Aaron Doesn’t Love Lucy

 

Kidman and Bardem as the title characters
Aaron Doesn’t Love Lucy

A Review of Being the Ricardos by Nick Olszyk

 

Distribution Service: Amazon Prime

Year: 2021

MPAA Rating, R

USCCB Rating, A-III

Reel Rating, Two Reels            

 

            There are some Hollywood artists who are so distinctive they create their own genre. Aaron Sorkin is such an artist. Starting with Sports Night, perfected in The West Wing, then continued through a series of successful films like The Social Network and Moneyball, his works feature fast, witty dialogue often through quick movement, underlined by great themes of politics, society, art, and all things human. Colloquially, this became known as “walk and talk.” Being the Ricardos is textbook example of this style; as such, it will inevitably be a great piece of craftmanship with top notch actors, subtle but hilarious dialogue, and brilliant directing – this time by Sorkin himself. Yet this entry feels…sadly empty. It speaks quicky and with great articulation but has little to say.
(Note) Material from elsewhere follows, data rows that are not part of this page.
-- ==== Sys2Proof/Laws/Sparse.lean ====
section
/-!
SUPPORT. The sparse map: reading after writing, and the canonical form that every operation keeps.
-/
namespace Sys2Proof.Machine

@[simp] theorem Sparse.get_nil (k : Nat) : Sparse.get [] k = 0 := rfl

theorem Sparse.get_insert_same (m : Sparse) (k : Nat) (v : Int) : (m.insert k v).get k = v := by
  induction m with
  | nil => simp [Sparse.insert, Sparse.get]
  | cons e r ih =>
    obtain ⟨k', v'⟩ := e
    by_cases h1 : k < k'
    · simp [Sparse.insert, h1, Sparse.get]
    · by_cases h2 : k = k'
      · simp [Sparse.insert, h2, Sparse.get]
      · have h3 : ¬ k' = k := fun h => h2 h.symm
        simp [Sparse.insert, h1, h2, h3, Sparse.get, ih]

theorem Sparse.get_insert_ne (m : Sparse) {k k2 : Nat} (v : Int) (h : k ≠ k2) : (m.insert k v).get k2 = m.get k2 := by
  induction m with
  | nil => simp [Sparse.insert, Sparse.get, h]
  | cons e r ih =>
    obtain ⟨k', v'⟩ := e
    by_cases h1 : k < k'
    · simp [Sparse.insert, h1, Sparse.get, h]
    · by_cases h2 : k = k'
      · subst h2; simp [Sparse.insert, Sparse.get, h]
      · simp [Sparse.insert, h1, h2, Sparse.get, ih]

theorem Sparse.get_erase_same (m : Sparse) (k : Nat) : (m.erase k).get k = 0 := by
  induction m with
  | nil => rfl
  | cons e r ih =>
    by_cases h : e.1 = k
    · simpa [Sparse.erase, h] using ih
    · simpa [Sparse.erase, h, Sparse.get] using ih

theorem Sparse.get_erase_ne (m : Sparse) {k k2 : Nat} (h : k ≠ k2) : (m.erase k).get k2 = m.get k2 := by
  induction m with
  | nil => rfl
  | cons e r ih =>
    obtain ⟨k', v'⟩ := e
    by_cases h1 : k' = k
    · subst h1; simpa [Sparse.erase, Sparse.get, h] using ih
    · simp only [Sparse.erase, bne_iff_ne, ne_eq, h1, not_false_eq_true, List.filter_cons_of_pos, Sparse.get] at ih ⊢
      split
      · rfl
      · exact ih

/-- A write is what is read back. -/
@[simp] theorem Sparse.get_set_same (m : Sparse) (k : Nat) (v : Int) : (m.set k v).get k = v := by
  unfold Sparse.set
  split
  · next h => rw [Sparse.get_erase_same, h]
  · exact Sparse.get_insert_same m k v

/-- A write leaves every other key alone. -/
theorem Sparse.get_set_ne (m : Sparse) {k k2 : Nat} (v : Int) (h : k ≠ k2) : (m.set k v).get k2 = m.get k2 := by
  unfold Sparse.set
  split
  · exact Sparse.get_erase_ne m h
  · exact Sparse.get_insert_ne m v h

theorem Sparse.wf_nil : Sparse.wf [] := ⟨List.Pairwise.nil, by simp⟩

theorem Sparse.wf_filter {m : Sparse} (p : Nat × Int → Bool) (h : m.wf) : Sparse.wf (m.filter p) :=
  ⟨h.1.filter p, fun e he => h.2 e (List.mem_filter.mp he).1⟩

theorem Sparse.wf_erase {m : Sparse} (k : Nat) (h : m.wf) : (m.erase k).wf := Sparse.wf_filter _ h

theorem Sparse.wf_clear {m : Sparse} (lo hi : Nat) (h : m.wf) : (m.clear lo hi).wf := Sparse.wf_filter _ h

theorem Sparse.mem_insert {m : Sparse} {k : Nat} {v : Int} {e : Nat × Int} (h : e ∈ m.insert k v) : e = (k, v) ∨ e ∈ m := by
  induction m with
  | nil => simpa [Sparse.insert] using h
  | cons a r ih =>
    obtain ⟨k', v'⟩ := a
    unfold Sparse.insert at h
    split at h
    · simpa using h
    · split at h
      · rcases List.mem_cons.mp h with h | h
        · exact .inl h
        · exact .inr (List.mem_cons_of_mem _ h)
      · rcases List.mem_cons.mp h with h | h
        · exact .inr (h ▸ List.mem_cons_self ..)
        · rcases ih h with h | h
          · exact .inl h
          · exact .inr (List.mem_cons_of_mem _ h)

theorem Sparse.wf_insert {m : Sparse} (k : Nat) {v : Int} (hv : v ≠ 0) (h : m.wf) : (m.insert k v).wf := by
  refine ⟨?_, fun e he => ?_⟩
  · obtain ⟨hp, -⟩ := h
    induction m with
    | nil => simp [Sparse.insert]
    | cons a r ih =>
      obtain ⟨k', v'⟩ := a
      rw [List.pairwise_cons] at hp
      unfold Sparse.insert
      split
      · next hlt =>
        refine List.pairwise_cons.mpr ⟨fun e he => ?_, List.pairwise_cons.mpr hp⟩
        rcases List.mem_cons.mp he with he | he
        · simpa [he] using hlt
        · exact Nat.lt_trans hlt (hp.1 e he)
      · split
        · next heq => subst heq; exact List.pairwise_cons.mpr hp
        · next h1 h2 =>
          refine List.pairwise_cons.mpr ⟨fun e he => ?_, ih hp.2⟩
          rcases Sparse.mem_insert he with he | he
          · subst he; show k' < k; omega
          · exact hp.1 e he
  · rcases Sparse.mem_insert he with he | he
    · simpa [he] using hv
    · exact h.2 e he

/-- Writing keeps the canonical form. -/
theorem Sparse.wf_set {m : Sparse} (k : Nat) (v : Int) (h : m.wf) : (m.set k v).wf := by
  unfold Sparse.set
  split
  · exact Sparse.wf_erase k h
  · next hv => exact Sparse.wf_insert k hv h

end Sys2Proof.Machine
end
            Working on a similar timeline to The West Wing, Being the Ricardos takes place during a single week in the first season of I Love Lucy as titular actress Lucille Ball (Nicole Kidman) faces not one but two major crises. First, a prominent newscaster accuses her, at the height of the red scare, as being a Communist. Second, a tabloid accuses her husband Desi Arnez (Javier Bardem), and leading man of her show, of adultery. All this occurs while trying to carry out – from script to live production – an episode of America’s favorite television program. As expected, Sorkin weaves in and out of the three narratives, unsure if any will be resolved. Lucille stands front and center, calm and composed, although internally torn. Through a series of flashbacks, the audience learns of her unlikely rise to stardom which brought her to this precipice. Considering all the elements, it’s a miracle the show gets made, much less becomes a hit. Only she could have pulled it off.
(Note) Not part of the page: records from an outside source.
-- ==== Sys2Proof/Laws/KeepsRows.lean ====
section
/-!
SUPPORT. The meaning of every row is an operation of the machine in the sense of `Keeps`.
-/
namespace Sys2Proof.Machine.Keeps

variable {lat tim : Bool} {bef s aft : State}

theorem execEcho {c : Cmd} (hk : Keeps lat tim bef s) (h : Machine.execEcho c s = .next aft) : Keeps lat tim bef aft :=
  Host.Outcome.next.inj h ▸ deliver (fun _ _ _ _ _ h => opEcho h) hk

theorem execIdentify {c : Cmd} (hk : Keeps lat tim bef s) (h : Machine.execIdentify c s = .next aft) : Keeps lat tim bef aft :=
  Host.Outcome.next.inj h ▸ deliver (fun _ _ _ _ _ h => opIdentify h) hk

theorem execReadReg {c : Cmd} (hk : Keeps lat tim bef s) (h : Machine.execReadReg c s = .next aft) : Keeps lat tim bef aft :=
  Host.Outcome.next.inj h ▸ deliver (fun _ _ _ _ _ h => opReadReg h) hk

theorem execWriteReg {c : Cmd} (hk : Keeps lat tim bef s) (h : Machine.execWriteReg c s = .next aft) : Keeps lat tim bef aft :=
  Host.Outcome.next.inj h ▸ deliver (fun _ _ _ _ _ h => opWriteReg h) hk

theorem execModifyReg {c : Cmd} (hk : Keeps lat tim bef s) (h : Machine.execModifyReg c s = .next aft) : Keeps lat tim bef aft :=
  Host.Outcome.next.inj h ▸ deliver (fun _ _ _ _ _ h => opModifyReg h) hk

theorem execStatusSnapshot {c : Cmd} (hk : Keeps lat tim bef s) (h : Machine.execStatusSnapshot c s = .next aft) : Keeps lat tim bef aft :=
  Host.Outcome.next.inj h ▸ deliver (fun _ _ _ _ _ h => opSnapshot h) hk

theorem execSleep {c : Cmd} (hk : Keeps lat tim bef s) (h : Machine.execSleep c s = .next aft) : Keeps lat tim bef aft :=
  Host.Outcome.next.inj h ▸ deliver (fun _ _ _ _ _ h => opSleep h) hk

theorem execResetRegion {c : Cmd} (hk : Keeps lat tim bef s) (h : Machine.execResetRegion c s = .next aft) : Keeps lat tim bef aft :=
  Host.Outcome.next.inj h ▸ deliver (fun _ _ _ _ _ h => opResetRegion h) hk

theorem execCfgRead {c : Cmd} (hk : Keeps lat tim bef s) (h : Machine.execCfgRead c s = .next aft) : Keeps lat tim bef aft :=
  Host.Outcome.next.inj h ▸ deliver (fun _ _ _ _ _ h => opCfgRead h) hk

theorem execCfgStage {c : Cmd} (hk : Keeps lat tim bef s) (h : Machine.execCfgStage c s = .next aft) : Keeps lat tim bef aft :=
  Host.Outcome.next.inj h ▸ deliver (fun _ _ _ _ _ h => opCfgStage h) hk

theorem execCfgCommit {c : Cmd} (hk : Keeps lat tim bef s) (h : Machine.execCfgCommit c s = .next aft) : Keeps lat tim bef aft :=
  Host.Outcome.next.inj h ▸ deliver (fun _ _ _ _ _ h => opCfgCommit h) hk

theorem execCfgSeal {c : Cmd} (hk : Keeps lat tim bef s) (h : Machine.execCfgSeal c s = .next aft) : Keeps lat tim bef aft :=
  Host.Outcome.next.inj h ▸ deliver (fun _ _ _ _ _ h => opCfgSeal h) hk

theorem execTableLoad {c : Cmd} (hk : Keeps lat tim bef s) (h : Machine.execTableLoad c s = .next aft) : Keeps lat tim bef aft :=
  Host.Outcome.next.inj h ▸ deliver (fun _ _ _ _ _ h => opTableLoad h) hk

theorem execStnArm {c : Cmd} (hk : Keeps lat tim bef s) (h : Machine.execStnArm c s = .next aft) : Keeps lat tim bef aft :=
  Host.Outcome.next.inj h ▸ deliver (fun _ _ _ _ _ h => opStnArm h) hk

theorem execStnRun {c : Cmd} (hk : Keeps lat tim bef s) (h : Machine.execStnRun c s = .next aft) : Keeps lat tim bef aft :=
  Host.Outcome.next.inj h ▸ deliver (fun _ _ _ _ _ h => opStnRun h) hk

theorem execStnSetpoint {c : Cmd} (hk : Keeps lat tim bef s) (h : Machine.execStnSetpoint c s = .next aft) : Keeps lat tim bef aft :=
  Host.Outcome.next.inj h ▸ deliver (fun _ _ _ _ _ h => opStnSetpoint h) hk

theorem execStnStop {c : Cmd} (hk : Keeps lat tim bef s) (h : Machine.execStnStop c s = .next aft) : Keeps lat tim bef aft :=
  Host.Outcome.next.inj h ▸ deliver (fun _ _ _ _ _ h => opStnStop h) hk

theorem execStnDiag {c : Cmd} (hk : Keeps lat tim bef s) (h : Machine.execStnDiag c s = .next aft) : Keeps lat tim bef aft :=
  Host.Outcome.next.inj h ▸ deliver (fun _ _ _ _ _ h => opStnDiag h) hk

theorem execStnSizing {c : Cmd} (hk : Keeps lat tim bef s) (h : Machine.execStnSizing c s = .next aft) : Keeps lat tim bef aft :=
  Host.Outcome.next.inj h ▸ deliver (fun _ _ _ _ _ h => opStnSizing h) hk

theorem execBankSwap {c : Cmd} (hk : Keeps lat tim bef s) (h : Machine.execBankSwap c s = .next aft) : Keeps lat tim bef aft :=
  Host.Outcome.next.inj h ▸ deliver (fun _ _ _ _ _ h => opBankSwap h) hk

theorem execAxisMove {c : Cmd} (hk : Keeps lat tim bef s) (h : Machine.execAxisMove c s = .next aft) : Keeps lat tim bef aft :=
  Host.Outcome.next.inj h ▸ deliver (fun _ _ _ _ _ h => opAxisMove h) hk

theorem execAxisRetarget {c : Cmd} (hk : Keeps lat tim bef s) (h : Machine.execAxisRetarget c s = .next aft) : Keeps lat tim bef aft :=
  Host.Outcome.next.inj h ▸ deliver (fun _ _ _ _ _ h => opAxisRetarget h) hk

theorem execAxisStop {c : Cmd} (hk : Keeps lat tim bef s) (h : Machine.execAxisStop c s = .next aft) : Keeps lat tim bef aft :=
  Host.Outcome.next.inj h ▸ deliver (fun _ _ _ _ _ h => opAxisStop h) hk

theorem execAxisGroup {c : Cmd} (hk : Keeps lat tim bef s) (h : Machine.execAxisGroup c s = .next aft) : Keeps lat tim bef aft :=
  Host.Outcome.next.inj h ▸ deliver (fun _ _ _ _ _ h => opAxisGroup h) hk

theorem execAxisFollow {c : Cmd} (hk : Keeps lat tim bef s) (h : Machine.execAxisFollow c s = .next aft) : Keeps lat tim bef aft :=
  Host.Outcome.next.inj h ▸ deliver (fun _ _ _ _ _ h => opAxisFollow h) hk

theorem execSvcStart {c : Cmd} (hk : Keeps lat tim bef s) (h : Machine.execSvcStart c s = .next aft) : Keeps lat tim bef aft :=
  Host.Outcome.next.inj h ▸ deliver (fun _ _ _ _ _ h => opSvcStart h) hk

theorem execSvcParam {c : Cmd} (hk : Keeps lat tim bef s) (h : Machine.execSvcParam c s = .next aft) : Keeps lat tim bef aft :=
  Host.Outcome.next.inj h ▸ deliver (fun _ _ _ _ _ h => opSvcParam h) hk

theorem execSvcStop {c : Cmd} (hk : Keeps lat tim bef s) (h : Machine.execSvcStop c s = .next aft) : Keeps lat tim bef aft :=
  Host.Outcome.next.inj h ▸ deliver (fun _ _ _ _ _ h => opSvcStop h) hk

theorem execShareCfg {c : Cmd} (hk : Keeps lat tim bef s) (h : Machine.execShareCfg c s = .next aft) : Keeps lat tim bef aft :=
  Host.Outcome.next.inj h ▸ deliver (fun _ _ _ _ _ h => opShareCfg h) hk

theorem execEvtArm {c : Cmd} (hk : Keeps lat tim bef s) (h : Machine.execEvtArm c s = .next aft) : Keeps lat tim bef aft :=
  Host.Outcome.next.inj h ▸ deliver (fun _ _ _ _ _ h => opEvtArm h) hk

theorem execEvtCancel {c : Cmd} (hk : Keeps lat tim bef s) (h : Machine.execEvtCancel c s = .next aft) : Keeps lat tim bef aft :=
  Host.Outcome.next.inj h ▸ deliver (fun _ _ _ _ _ h => opEvtCancel h) hk

theorem execRecRead {c : Cmd} (hk : Keeps lat tim bef s) (h : Machine.execRecRead c s = .next aft) : Keeps lat tim bef aft :=
  Host.Outcome.next.inj h ▸ deliver (fun _ _ _ _ _ h => opRecRead h) hk

theorem execRecTriggerCfg {c : Cmd} (hk : Keeps lat tim bef s) (h : Machine.execRecTriggerCfg c s = .next aft) : Keeps lat tim bef aft :=
  Host.Outcome.next.inj h ▸ deliver (fun _ _ _ _ _ h => opRecTriggerCfg h) hk

theorem execCanCfg {c : Cmd} (hk : Keeps lat tim bef s) (h : Machine.execCanCfg c s = .next aft) : Keeps lat tim bef aft :=
  Host.Outcome.next.inj h ▸ deliver (fun _ _ _ _ _ h => opCanCfg h) hk

theorem execCanRecover {c : Cmd} (hk : Keeps lat tim bef s) (h : Machine.execCanRecover c s = .next aft) : Keeps lat tim bef aft :=
  Host.Outcome.next.inj h ▸ deliver (fun _ _ _ _ _ h => opCanRecover h) hk

theorem execTimeMaster {c : Cmd} (hk : Keeps lat tim bef s) (h : Machine.execTimeMaster c s = .next aft) : Keeps lat tim bef aft :=
  Host.Outcome.next.inj h ▸ deliver (fun _ _ _ _ _ h => opTimeMaster h) hk

theorem execCanSend {c : Cmd} (hk : Keeps lat tim bef s) (h : Machine.execCanSend c s = .next aft) : Keeps lat tim bef aft :=
  Host.Outcome.next.inj h ▸ deliver (fun _ _ _ _ _ h => opCanSend h) hk

theorem execCanFetch {c : Cmd} (hk : Keeps lat tim bef s) (h : Machine.execCanFetch c s = .next aft) : Keeps lat tim bef aft :=
  Host.Outcome.next.inj h ▸ deliver (fun _ _ _ _ _ h => opCanFetch h) hk

theorem execCanAck {c : Cmd} (hk : Keeps lat tim bef s) (h : Machine.execCanAck c s = .next aft) : Keeps lat tim bef aft :=
  Host.Outcome.next.inj h ▸ deliver (fun _ _ _ _ _ h => opCanAck h) hk

theorem execMbxPost {c : Cmd} (hk : Keeps lat tim bef s) (h : Machine.execMbxPost c s = .next aft) : Keeps lat tim bef aft :=
  Host.Outcome.next.inj h ▸ deliver (fun _ _ _ _ _ h => opMbxPost h) hk

theorem execMbxFetch {c : Cmd} (hk : Keeps lat tim bef s) (h : Machine.execMbxFetch c s = .next aft) : Keeps lat tim bef aft :=
  Host.Outcome.next.inj h ▸ deliver (fun _ _ _ _ _ h => opMbxFetch h) hk

theorem execDblRing {c : Cmd} (hk : Keeps lat tim bef s) (h : Machine.execDblRing c s = .next aft) : Keeps lat tim bef aft :=
  Host.Outcome.next.inj h ▸ deliver (fun _ _ _ _ _ h => opDblRing h) hk

theorem execFaultRead {c : Cmd} (hk : Keeps lat tim bef s) (h : Machine.execFaultRead c s = .next aft) : Keeps lat tim bef aft :=
  Host.Outcome.next.inj h ▸ deliver (fun _ _ _ _ _ h => opFaultRead h) hk

theorem execFaultClear {c : Cmd} (hk : Keeps lat tim bef s) (h : Machine.execFaultClear c s = .next aft) : Keeps lat tim bef aft :=
  Host.Outcome.next.inj h ▸ deliver (fun _ _ _ _ _ h => opFaultClear h) hk

theorem execMastership {c : Cmd} (hk : Keeps lat tim bef s) (h : Machine.execMastership c s = .next aft) : Keeps lat tim bef aft :=
  Host.Outcome.next.inj h ▸ deliver (fun _ _ _ _ _ h => opMastership h) hk

theorem execTestmuxSel {c : Cmd} (hk : Keeps lat tim bef s) (h : Machine.execTestmuxSel c s = .next aft) : Keeps lat tim bef aft :=
  Host.Outcome.next.inj h ▸ deliver (fun _ _ _ _ _ h => opTestmux h) hk

theorem execSelftest {c : Cmd} (hk : Keeps lat tim bef s) (h : Machine.execSelftest c s = .next aft) : Keeps lat tim bef aft :=
  Host.Outcome.next.inj h ▸ deliver (fun _ _ _ _ _ h => opSelftest h) hk

theorem execRegisterWrite {a : Word} {v : Word} (hk : Keeps lat tim bef s) (h : Machine.execRegisterWrite a v s = .next aft) : Keeps lat tim bef aft :=
  Host.Outcome.next.inj h ▸ regWrite hk

theorem execPfPosWrite {n : Fin 4} {v : BitVec 64} (hk : Keeps lat tim bef s) (h : Machine.execPfPosWrite n v s = .next aft) : Keeps lat tim bef aft :=
  Host.Outcome.next.inj h ▸ regWrite hk

theorem execPfCtrlSourceChange {n : Fin 4} {v : Word} (hk : Keeps lat tim bef s) (h : Machine.execPfCtrlSourceChange n v s = .next aft) : Keeps lat tim bef aft :=
  Host.Outcome.next.inj h ▸ regWrite hk

theorem execAxsPosWrite {n : Fin 4} {v : BitVec 64} (hk : Keeps lat tim bef s) (h : Machine.execAxsPosWrite n v s = .next aft) : Keeps lat tim bef aft :=
  Host.Outcome.next.inj h ▸ regWrite hk

theorem execComOfsWrite {n : Fin 4} {v : Word} (hk : Keeps lat tim bef s) (h : Machine.execComOfsWrite n v s = .next aft) : Keeps lat tim bef aft :=
  Host.Outcome.next.inj h ▸ regWrite hk

theorem execPwmHperWrite {n : Fin 4} {v : Word} {p : Word} (hk : Keeps lat tim bef s) (h : Machine.execPwmHperWrite n v p s = .next aft) : Keeps lat tim bef aft :=
  Host.Outcome.next.inj h ▸ regWrite hk

theorem execVgdSetChange {v : BitVec 4} (hk : Keeps lat tim bef s) (h : Machine.execVgdSetChange v s = .next aft) : Keeps lat tim bef aft :=
  Host.Outcome.next.inj h ▸ fieldWrite hk

theorem execVgdSettled (hk : Keeps lat tim bef s) (h : Machine.execVgdSettled s = .next aft) : Keeps lat tim bef aft :=
  Host.Outcome.next.inj h ▸ vgdSettled hk

theorem execHostWatchdogArm {v : Word} (hk : Keeps lat tim bef s) (h : Machine.execHostWatchdogArm v s = .next aft) : Keeps lat tim bef aft :=
  Host.Outcome.next.inj h ▸ regWrite hk

theorem execLenCfgWrite {h : Fin 2} {m : Fin 48} {v : Word} (hk : Keeps lat tim bef s) (h : Machine.execLenCfgWrite h m v s = .next aft) : Keeps lat tim bef aft :=
  Host.Outcome.next.inj h ▸ regWrite hk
            The first major problem that hits right from the beginning is the insane amount of ego at every turn. From Lucy to Desi to the showrunner to the writers to the reporters to the executives to the sponsors – everyone is pushing and climbing to the top with their own agenda. Of course, they are all incredibly talented. Lucy is one of the best physical comedians of all time, but she was also incredibly controlling. She sends her co-star a huge breakfast because she is “looking a little too good” compared to herself. Desi isn’t much better, fiercely loyal to Lucy but manhandling and threatening everyone else around him.
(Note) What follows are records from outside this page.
theorem armPosition_false : s.armPosition n.val = false ↔
    ¬(s.get (stnB n.val) F.COM_CTRL_ASRC ≠ 0 ∨ s.get (stnB n.val) F.GC_CTRL_PSRC ≠ 0 ∨ s.on (stnB n.val) F.PF_STAT_VALID = true) := by
  simp only [armPosition, Bool.not_eq_false', Bool.and_eq_true, beq_iff_eq, Bool.not_eq_true', not_or, not_not, Bool.not_eq_true, ne_eq, and_assoc]

/-- The marks of the sequences are none of what a change of mode writes. -/
theorem marks_apart (n : Fin 4) : ∀ f ∈ [H.arming, H.armItems, H.sizItems, F.GC_STAT_TURNOFF, F.GC_STAT_OFF_CONF], f.key (stnB n.val) ∉ modeSetKeys n.val := by
  revert n
  decide

end State

/-- Settles O45: ARM_COMPLETE by the first of the cases of Table GD-6 that applies; each sequence that ends well ends with a change of mode and the answers
that wait for it, which leave its marks and the gates as they are. -/
theorem sequencesEnd : Obligations.SequencesEnd := by
  intro s n hserves b
  have hrow := State.next_onStn hserves
  refine ⟨?arm, ?diag, ?sizing⟩
  case arm =>
    intro legs low harm hmode u pos left pass
    have hend := State.armEnd_eq (legs := legs.toNat) (low := low.toNat) harm hmode
    refine ⟨fun hfail => ?_, State.uncharged_ne_zero low, fun hpass hdirect hleft => ?_, fun hpass hleft hpos => ?_, fun hpass hleft hpos => ?_⟩
    · obtain ⟨hne, hval⟩ := State.armFailed_of_failed hfail
      rw [if_pos hne, hval] at hend
      exact (hrow _).trans (congrArg _ hend)
    · rw [if_neg (not_not.mpr (State.armFailed_of_passed hpass)), State.armLeft, if_pos hdirect, if_pos hleft] at hend
      exact (hrow _).trans (congrArg _ hend)
    · rw [if_neg (not_not.mpr (State.armFailed_of_passed hpass)), if_neg (not_not.mpr (State.armLeft_eq_zero.mpr hleft)),
        if_pos (State.armPosition_false.mpr hpos)] at hend
      exact (hrow _).trans (congrArg _ hend)
    · rw [if_neg (not_not.mpr (State.armFailed_of_passed hpass)), if_neg (not_not.mpr (State.armLeft_eq_zero.mpr hleft)),
        if_neg fun hnone => State.armPosition_false.mp hnone hpos] at hend
      have hoff : u.mode n.val = mOff :=
        (congrArg Int.toNat (State.get_puts_of_apart s b (by simp only [List.map_cons, List.map_nil]; decide))).trans hmode
      obtain ⟨harmed, hget, hfree⟩ := State.sequence_ends (u := u) rfl (.inl hoff) (.inr rfl) (by rw [hoff]; decide) hend
      refine ⟨_, hrow _, harmed, ?_, hfree⟩
      rw [State.on, hget _ (State.marks_apart n _ (by simp)), State.get_puts_of_mem _ _ (v := 0) (by simp)]
      rfl
  case diag =>
    intro gu gv gw ku kv kw o f hmode hitems
    obtain ⟨st, pay, hend⟩ := State.diagEnd_of_running (mv := (gu.toNat, gv.toNat, gw.toNat, ku.toNat, kv.toNat, kw.toNat)) (o := o.toNat) (f := f.toNat)
      hmode hitems
    have hkept : (s.put b H.armItems 0).mode n.val = mDiag := (congrArg Int.toNat (State.get_put_fld _ _ _ (by decide))).trans hmode
    obtain ⟨hoff, hget, hfree⟩ := State.sequence_ends (u := s.put b H.armItems 0) rfl (.inr hkept) (.inl rfl) (by rw [hkept]; decide) hend
    refine ⟨_, hrow _, hoff, ?_, hfree⟩
    rw [hget _ (State.marks_apart n _ (by simp)), State.get_put_same]
    rfl
  case sizing =>
    intro t still hitems hmode
    obtain ⟨u, pay, hfound, hend⟩ := State.sizingEnd_of_running (t := t.toNat) (still := still) hmode hitems
    have hturned := u.turnOff_writes n.val
    have hended {f : Fld} (hf : ∀ e ∈ [H.sizItems, H.sizFail, H.szNow], 8 * e.off + e.lo ≠ 8 * f.off + f.lo) :
        ((u.turnOff n.val).puts b [(H.sizItems, 0), (H.sizFail, 0), (H.szNow, 0)]).get b f = (u.turnOff n.val).get b f :=
      State.get_puts_of_apart _ _ hf
    generalize hv : (u.turnOff n.val).puts b [(H.sizItems, 0), (H.sizFail, 0), (H.szNow, 0)] = v at hend hended
    have hbusy : v.mil.busy = s.mil.busy := by
      rw [← hv]
      exact hturned.busy.trans hfound.busy
    have hkept : v.mode n.val = mDiag := by
      refine (congrArg Int.toNat ((hended (by decide)).trans ((hturned.get ?_).trans (hfound.get ?_)))).trans hmode
      · clear * -; revert n; decide
      · clear * -; revert n; decide
    obtain ⟨hoff, hget, hfree⟩ := State.sequence_ends hbusy (.inr hkept) (.inl rfl) (by rw [hkept]; decide) hend
    refine ⟨_, hrow _, hoff, ?_, ?_, hfree⟩
    · rw [hget _ (State.marks_apart n _ (by simp)), ← hv, State.get_puts_of_mem _ _ (v := 0) (by simp)]
      rfl
    · rw [State.torqueOff, State.on, State.on, hget _ (State.marks_apart n _ (by simp)), hget _ (State.marks_apart n _ (by simp)),
        hended (by decide), hended (by decide)]
      exact (u.turnOff_offOrTurning n).torqueOff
            This feeds into one of the worst trends in Hollywood right now: demythologizing America’s heroes. Desi and Lucille were the shining couple of the Golden Age of television: clean, honest, humble, and loving. Their comedy came from the fact that – unearth it all – there was a real Christian couple madly in love. They could joke about Ricky’s Cuban accent because the audience understood they weren’t racist. They could make fun of Framley’s “girl voice” because trangenderism was never even a thought. Being the Ricardos would have the audience believe this was all an act. Everyone swore, drank, cheated, and secretly despised every aspect of American culture. Modern cinematic portrayals thus must be crude and profane to be honest. Nothing can further from the truth. While everyone is a sinner, few pursue it as a profession. It is also far more creative to explain harsh realities with a modicum of decorum rather than brute force.

            The one true thematic element was Desi’s staunch anti-Communism, which made Lucille’s association unthinkable. In her younger years, before she met Desi, she registered as a Communist out of her love for the working class, at a time when its horrors were not well known. Desi’s father was a democratically elected mayor who fled Cuba when the Bolsheviks came and burned his family’s house to the ground, after senselessly slaughtering their animals. Communism only works as a theory, never a reality. Lucy gets off the hook in dramatic fashion after Desi employs J. Edgar Hoover to admit, live on television, that Lucille is not under investigation. Yet in this moment of triumph, Desi privately reveals he cheated on her, spoiling the victory.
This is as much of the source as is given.